Stored data
-- ==== Sys2Proof/Laws/Sound/Far.lean ====
section
/-!
SUPPORT. The operations of Machine/Far.lean keep Block.Sound.
-/
namespace Sys2Proof.Machine

theorem Block.cacheUse_sound {b : Block} (c : Nat) (stack : Nat) (addr : Nat) (wr : Bool) (hS : b.Sound) : (Block.cacheUse b c stack addr wr).Sound := by
  unfold Block.cacheUse
  repeat' first
    | with_reducible assumption
    | (extract_lets +onlyGivenNames z; subst z)
    | with_reducible apply Block.modClu_sound
    | with_reducible apply Block.snoop_sound

theorem Block.snoopRange_sound {b : Block} (addr : Nat) (len : Nat) (wr : Bool) (hS : b.Sound) : (Block.snoopRange b addr len wr).Sound := by
  unfold Block.snoopRange
  repeat' first
    | with_reducible assumption
    | with_reducible apply Block.snoop_sound
    | with_reducible apply Block.forEach_sound
    | (intro z hz hy)

theorem Block.wordsFound_sound {b : Block} (n : Nat) (found : Found) (due : Nat → Block → Block) (hS : b.Sound) (hf_due : ∀ a x, x.Sound → (due a x).Sound) : (Block.wordsFound b n found due).Sound := by
  unfold Block.wordsFound
  repeat' first
    | with_reducible assumption
    | with_reducible apply Block.corrected_sound
    | with_reducible apply Block.forEach_sound
    | with_reducible apply hf_due
    | (intro z hz hy)
    | split

theorem Block.farFound_sound {b : Block} (stack : Nat) (addr : Nat) (len : Nat) (found : Found) (hS : b.Sound) : (Block.farFound b stack addr len found).Sound := by
  unfold Block.farFound
  repeat' first
    | with_reducible assumption
    | with_reducible apply Block.farUncorr_sound
    | with_reducible apply Block.wordsFound_sound
    | (intro z hz hy)

theorem Block.lineFill_sound {b : Block} (c : Nat) (stack : Nat) (addr : Nat) (found : List (BitVec 3 × Ecc)) (hS : b.Sound) : (Block.lineFill b c stack addr found).Sound := by
  unfold Block.lineFill
  repeat' first
    | with_reducible assumption
    | with_reducible apply Block.satFld_sound
    | with_reducible apply Block.corrected_sound
    | with_reducible apply Block.farUncorr_sound
    | with_reducible apply Block.forEach_sound
    | ((with_reducible refine r1_ne ?_); rfl)
    | (intro z hz hy)
    | split

theorem Block.lineHit_sound {b : Block} (e : FmpEnt) (found : List (BitVec 3 × Ecc)) (hS : b.Sound) : (Block.lineHit b e found).Sound := by
  unfold Block.lineHit
  repeat' first
    | with_reducible assumption
    | (extract_lets +onlyGivenNames z; subst z)
    | with_reducible apply Block.corrected_sound
    | with_reducible apply Block.forEach_sound
    | (simp only [Block.sound_mk]; refine ⟨?_, ?_, ?_, ?_, ?_, ?_, ?_, ?_, ?_⟩)
    | with_reducible exact Block.Sound.rf (by assumption)
    | with_reducible exact Block.Sound.far (by assumption)
    | with_reducible exact Block.Sound.ssp (by assumption)
    | with_reducible exact Block.Sound.log (by assumption)
    | with_reducible exact Block.Sound.audit (by assumption)
    | with_reducible exact Block.Sound.vpt (by assumption)
    | with_reducible exact Block.Sound.sub (by assumption)
    | with_reducible exact Block.Sound.s0 (by assumption)
    | with_reducible exact Block.Sound.s1 (by assumption)
    | (intro z hz hy)
    | split

theorem Block.fmpAct_sound {b : Block} (c : Nat) (n : Nat) (e : FmpEnt) (found : List (BitVec 3 × Ecc)) (hS : b.Sound) : (Block.fmpAct b c n e found).Sound := by
  unfold Block.fmpAct
  repeat' first
    | with_reducible assumption
    | (extract_lets +onlyGivenNames z; refine Block.Sound.cut z ?_ (fun hz => ?_); (on_goal 2 => clear_value z); (on_goal 1 => subst z))
    | (extract_lets +onlyGivenNames z; subst z)
    | with_reducible apply Block.ite_sound
    | with_reducible apply Block.wrapFld_sound
    | with_reducible apply Block.modClu_sound
    | with_reducible apply Block.farWrite_sound
    | with_reducible apply Block.cacheUse_sound
    | with_reducible apply Block.lineFill_sound
    | with_reducible apply Block.lineHit_sound
    | ((with_reducible refine r1_ne ?_); rfl)
    | split

theorem Block.fmpPresent_sound {b : Block} (c : Nat) (n : Nat) (num : Nat) (hS : b.Sound) : (Block.fmpPresent b c n num).Sound := by
  unfold Block.fmpPresent
  repeat' first
    | with_reducible assumption
    | with_reducible apply Block.modClu_sound

theorem Block.fmpArrive_sound {b : Block} (c : Nat) (n : Nat) (cls : Bool) (found : List (BitVec 3 × Ecc)) (hS : b.Sound) : (Block.fmpArrive b c n cls found).Sound := by
  unfold Block.fmpArrive
  repeat' first
    | with_reducible assumption
    | (extract_lets +onlyGivenNames z; refine Block.Sound.cut z ?_ (fun hz => ?_); (on_goal 2 => clear_value z); (on_goal 1 => subst z))
    | with_reducible apply Block.ite_sound
    | with_reducible apply Block.modClu_sound
    | with_reducible apply Block.fmpAct_sound
    | with_reducible apply Block.fmpPresent_sound
    | with_reducible apply Block.forEach_sound
    | (intro z hz hy)
    | split

theorem Block.refDelay_sound {b : Block} (k : Nat) (hS : b.Sound) : (Block.refDelay b k).Sound := by
  unfold Block.refDelay
  repeat' first
    | with_reducible assumption
    | with_reducible apply Block.satFld_sound
    | ((with_reducible refine r1_ne ?_); rfl)

theorem Block.refreshOne_sound {b : Block} (k : Nat) (mark : Block → Block) (hS : b.Sound) (hf_mark : ∀ x, x.Sound → (mark x).Sound) : (Block.refreshOne b k mark).Sound := by
  unfold Block.refreshOne
  repeat' first
    | with_reducible assumption
    | with_reducible apply Block.ite_sound
    | with_reducible apply Block.draw_sound
    | with_reducible apply Block.refDelay_sound
    | with_reducible apply hf_mark

theorem Block.refresh_sound {b : Block} (k : Nat) (hS : b.Sound) : (Block.refresh b k).Sound := by
  unfold Block.refresh
  repeat' first
    | with_reducible assumption
    | (extract_lets +onlyGivenNames z; refine Block.Sound.cut z ?_ (fun hz => ?_); (on_goal 2 => clear_value z); (on_goal 1 => subst z))
    | (extract_lets +onlyGivenNames z; subst z)
    | with_reducible apply Block.modClu_sound
    | with_reducible apply Block.refreshOne_sound
    | with_reducible apply Block.forEach_sound
    | (simp only [Block.sound_mk]; refine ⟨?_, ?_, ?_, ?_, ?_, ?_, ?_, ?_, ?_⟩)
    | with_reducible exact Block.Sound.rf (by assumption)
    | with_reducible exact Block.Sound.far (by assumption)
    | with_reducible exact Block.Sound.ssp (by assumption)
    | with_reducible exact Block.Sound.log (by assumption)
    | with_reducible exact Block.Sound.audit (by assumption)
    | with_reducible exact Block.Sound.vpt (by assumption)
    | with_reducible exact Block.Sound.sub (by assumption)
    | with_reducible exact Block.Sound.s0 (by assumption)
    | with_reducible exact Block.Sound.s1 (by assumption)
    | (intro z hz hy)
    | (intro z hz)

theorem Block.flush_sound {b : Block} (c : Nat) (hS : b.Sound) : (Block.flush b c).Sound := by
  unfold Block.flush
  repeat' first
    | with_reducible assumption
    | with_reducible apply Block.ite_sound
    | with_reducible apply Block.setBit_sound
    | ((with_reducible refine r1_ne ?_); rfl)

theorem Block.flushEnd_sound {b : Block} (c : Nat) (hS : b.Sound) : (Block.flushEnd b c).Sound := by
  unfold Block.flushEnd
  repeat' first
    | with_reducible assumption
    | with_reducible apply Block.ite_sound
    | with_reducible apply Block.clrFld_sound
    | with_reducible apply Block.modClu_sound
    | ((with_reducible refine r1_ne ?_); rfl)

end Sys2Proof.Machine
end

* HOW TO COMPLETE THIS TASK: Reproduce each line of the records in which the string "snoopRange" appears.

* RESPONSE BOX:
theorem Block.snoopRange_sound {b : Block} (addr : Nat) (len : Nat) (wr : Bool) (hS : b.Sound) : (Block.snoopRange b addr len wr).Sound := by
  unfold Block.snoopRange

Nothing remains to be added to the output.